[INPUT FOR THIS TASK Boundary: Start]

-- ==== Sys2Proof/Laws/Tables.lean ====
section
/-! SUPPORT. The canonical form of `FREQ` and `CODE` (`Memory.wf`): every operation that makes or clears a table keeps it,
every command keeps it, and the state after reset has it. -/

namespace Sys2Proof.Machine

/-! ## The table of counts -/

theorem bumpCount_canonical (f : FreqTable) (x : Sym) (h : keysRise f = true ∧ ∀ e ∈ f, 1 ≤ e.2) :
    keysRise (bumpCount f x) = true ∧ ∀ e ∈ bumpCount f x, 1 ≤ e.2 := by
  refine ⟨keysRise_tableSet _ _ _ h.1, fun e he => ?_⟩
  rcases mem_tableSet _ _ _ _ he with rfl | he
  · simp
  · exact h.2 e he

/-- `Count(q)` is in canonical form. -/
theorem countSymbols_canonical (q : List Sym) :
    keysRise (countSymbols q) = true ∧ ∀ e ∈ countSymbols q, 1 ≤ e.2 := by
  have h : ∀ (q : List Sym) (f : FreqTable), (keysRise f = true ∧ ∀ e ∈ f, 1 ≤ e.2) →
      keysRise (q.foldl bumpCount f) = true ∧ ∀ e ∈ q.foldl bumpCount f, 1 ≤ e.2 := by
    intro q
    induction q with
    | nil => intro f hf; exact hf
    | cons x q ih => intro f hf; exact ih _ (bumpCount_canonical f x hf)
  exact h q [] ⟨rfl, by simp⟩

/-! ## The table of codes -/

theorem walkCodes_keysRise (t : Tree) (acc : Bits) (tab : CodeTable) (h : keysRise tab = true) :
    keysRise (walkCodes t acc tab) = true := by
  induction t generalizing acc tab with
  | leaf x => exact keysRise_tableSet _ _ _ h
  | internal l r ihl ihr => exact ihr _ _ (ihl _ _ h)

theorem walkCodes_ne_nil (t : Tree) (acc : Bits) (tab : CodeTable) (h : ∀ e ∈ tab, e.2 ≠ []) (ha : acc ≠ []) :
    ∀ e ∈ walkCodes t acc tab, e.2 ≠ [] := by
  induction t generalizing acc tab with
  | leaf x =>
    intro e he
    rcases mem_tableSet _ _ _ _ he with rfl | he
    · exact ha
    · exact h e he
  | internal l r ihl ihr => exact ihr _ _ (ihl _ _ h (by simp)) (by simp)

/-- `Codes(t)` is in canonical form: no code is the empty string. -/
theorem codesOf_canonical (t : Tree) : keysRise (codesOf t) = true ∧ ∀ e ∈ codesOf t, e.2 ≠ [] := by
  cases t with
  | leaf x => simp [codesOf, keysRise]
  | internal l r =>
    refine ⟨walkCodes_keysRise _ _ _ rfl, ?_⟩
    exact walkCodes_ne_nil r _ _ (walkCodes_ne_nil l _ _ (by simp) (by simp)) (by simp)

/-! ## The state -/

/-- `Memory.wf` looks at the two tables only. -/
theorem memory_wf_congr {s t : State} (hf : t.freq = s.freq) (hc : t.code = s.code) : Memory.wf t = Memory.wf s := by
  simp [Memory.wf, hf, hc]

theorem memory_wf_resetWith (p : Config.Params) : Memory.wf (State.resetWith p) = true := rfl

theorem memory_wf_reset : Memory.wf State.reset = true := rfl

theorem memory_wf_clearWork (s : State) : Memory.wf (clearWork s) = true := rfl

theorem memory_wf_clearChunk (s : State) : Memory.wf (clearChunk s) = true := rfl

theorem memory_wf_resetAll (s : State) : Memory.wf (resetAll s) = true := rfl

theorem memory_wf_faultEntry (e : ErrKind) (w : Word) (s : State) : Memory.wf (faultEntry e w s) = true := rfl

theorem memory_wf_countChunk (s : State) (h : Memory.wf s = true) : Memory.wf (countChunk s) = true :=
  (memory_wf_iff _).2 ⟨countSymbols_canonical s.symbuf, ((memory_wf_iff s).1 h).2⟩

theorem memory_wf_makeCodes {s t : State} (h : Memory.wf s = true) (ht : makeCodes s = .ok t) : Memory.wf t = true := by
  obtain ⟨tr, -, rfl⟩ := (makeCodes_ok s t).1 ht
  exact (memory_wf_iff _).2 ⟨((memory_wf_iff s).1 h).1, codesOf_canonical tr⟩

/-- The rule of every command keeps the canonical form. -/
theorem memory_wf_commandRule {i : Instr} {s t : State} (h : Memory.wf s = true) (ht : commandRule i s = .ok t) :
    Memory.wf t = true := by
  cases i with
  | nop => obtain rfl := (ok_iff _ _).1 ht; exact h
  | sreset => obtain rfl := (ok_iff _ _).1 ht; rfl
  | clrchunk => obtain rfl := (ok_iff _ _).1 ht; rfl
  | clrin => obtain rfl := (ok_iff _ _).1 ht; exact h
  | pushs x => obtain ⟨-, rfl⟩ := (pushSymbol_ok _ _ _).1 ht; exact h
  | pushb b => obtain ⟨-, rfl⟩ := (pushByte_ok _ _ _).1 ht; exact h
  | freq => obtain rfl := (ok_iff _ _).1 ht; exact memory_wf_countChunk s h
  | build => obtain ⟨-, tr, -, rfl⟩ := (buildTrie_ok _ _).1 ht; exact h
  | codes => exact memory_wf_makeCodes h ht
  | pack => obtain ⟨-, bits, -, -, rfl⟩ := (packChunk_ok _ _).1 ht; exact h
  | unpack => obtain ⟨tr, -, -, -, out, pos, -, rfl⟩ := (unpackPayload_ok _ _).1 ht; exact h
  | sertrie => obtain ⟨tr, -, h'⟩ := (writeTrie_ok _ _).1 ht; obtain ⟨-, rfl⟩ := (outPut_eq_ok _ _ _).1 h'; exact h
  | desertrie => obtain ⟨tr, c, r, -, rfl⟩ := (readTrie_ok _ _).1 ht; exact h
  | wrhead => obtain ⟨-, -, rfl⟩ := (writeHead_ok _ _).1 ht; exact h
  | wrpay => obtain ⟨-, h'⟩ := (writePay_ok _ _).1 ht; obtain ⟨-, rfl⟩ := (outPut_eq_ok _ _ _).1 h'; exact h
  | emitrec => obtain ⟨tr, -, -, -, -, rfl⟩ := (emitRecord_ok _ _).1 ht; exact h
  | encode =>
    rcases (encodeChunk_ok _ _).1 ht with ⟨-, rfl⟩ | ⟨-, s₁, s₂, s₃, s₄, -, -, -, -, rfl⟩
    · rfl
    · rfl
  | rdhead =>
    rcases (atRecordStart_ok _ _ _).1 ht with ⟨-, rfl⟩ | ⟨-, h'⟩
    · exact h
    · obtain ⟨hd, r, -, rfl⟩ := (readHead_ok _ _).1 h'; exact h
  | rdpay => obtain ⟨hd, r, d, r', -, -, -, rfl⟩ := (readPay_ok _ _).1 ht; exact h
  | decode =>
    rcases (atRecordStart_ok _ _ _).1 ht with ⟨-, rfl⟩ | ⟨-, h'⟩
    · exact h
    · obtain ⟨s₁, s₂, s₃, s₄, -, -, -, -, rfl⟩ := (decodeRecord_ok _ _).1 h'; rfl
  | wrhdr => obtain ⟨-, rfl⟩ := (writeHeader_ok _ _).1 ht; exact h
  | rdhdr => obtain ⟨hd, r, -, rfl⟩ := (readHeader_ok _ _).1 ht; exact h

/-- Every command keeps the canonical form. -/
theorem memory_wf_exec {i : Instr} {s t : State} (h : Memory.wf s = true) (ht : exec i s = .next t) :
    Memory.wf t = true := by
  rcases exec_cases ht with ⟨-, rfl⟩ | ⟨-, -, rfl⟩ | ⟨-, -, h'⟩ | ⟨-, -, e, -, rfl⟩
  · rfl
  · exact h
  · exact memory_wf_commandRule h h'
  · rfl

end Sys2Proof.Machine
end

[INPUT FOR THIS TASK Boundary: End]

= BRIEF =
Only one thing is wanted in reply: the number of lines in the entries that hold the string "refine".

= THE COMPLETED TASK =
2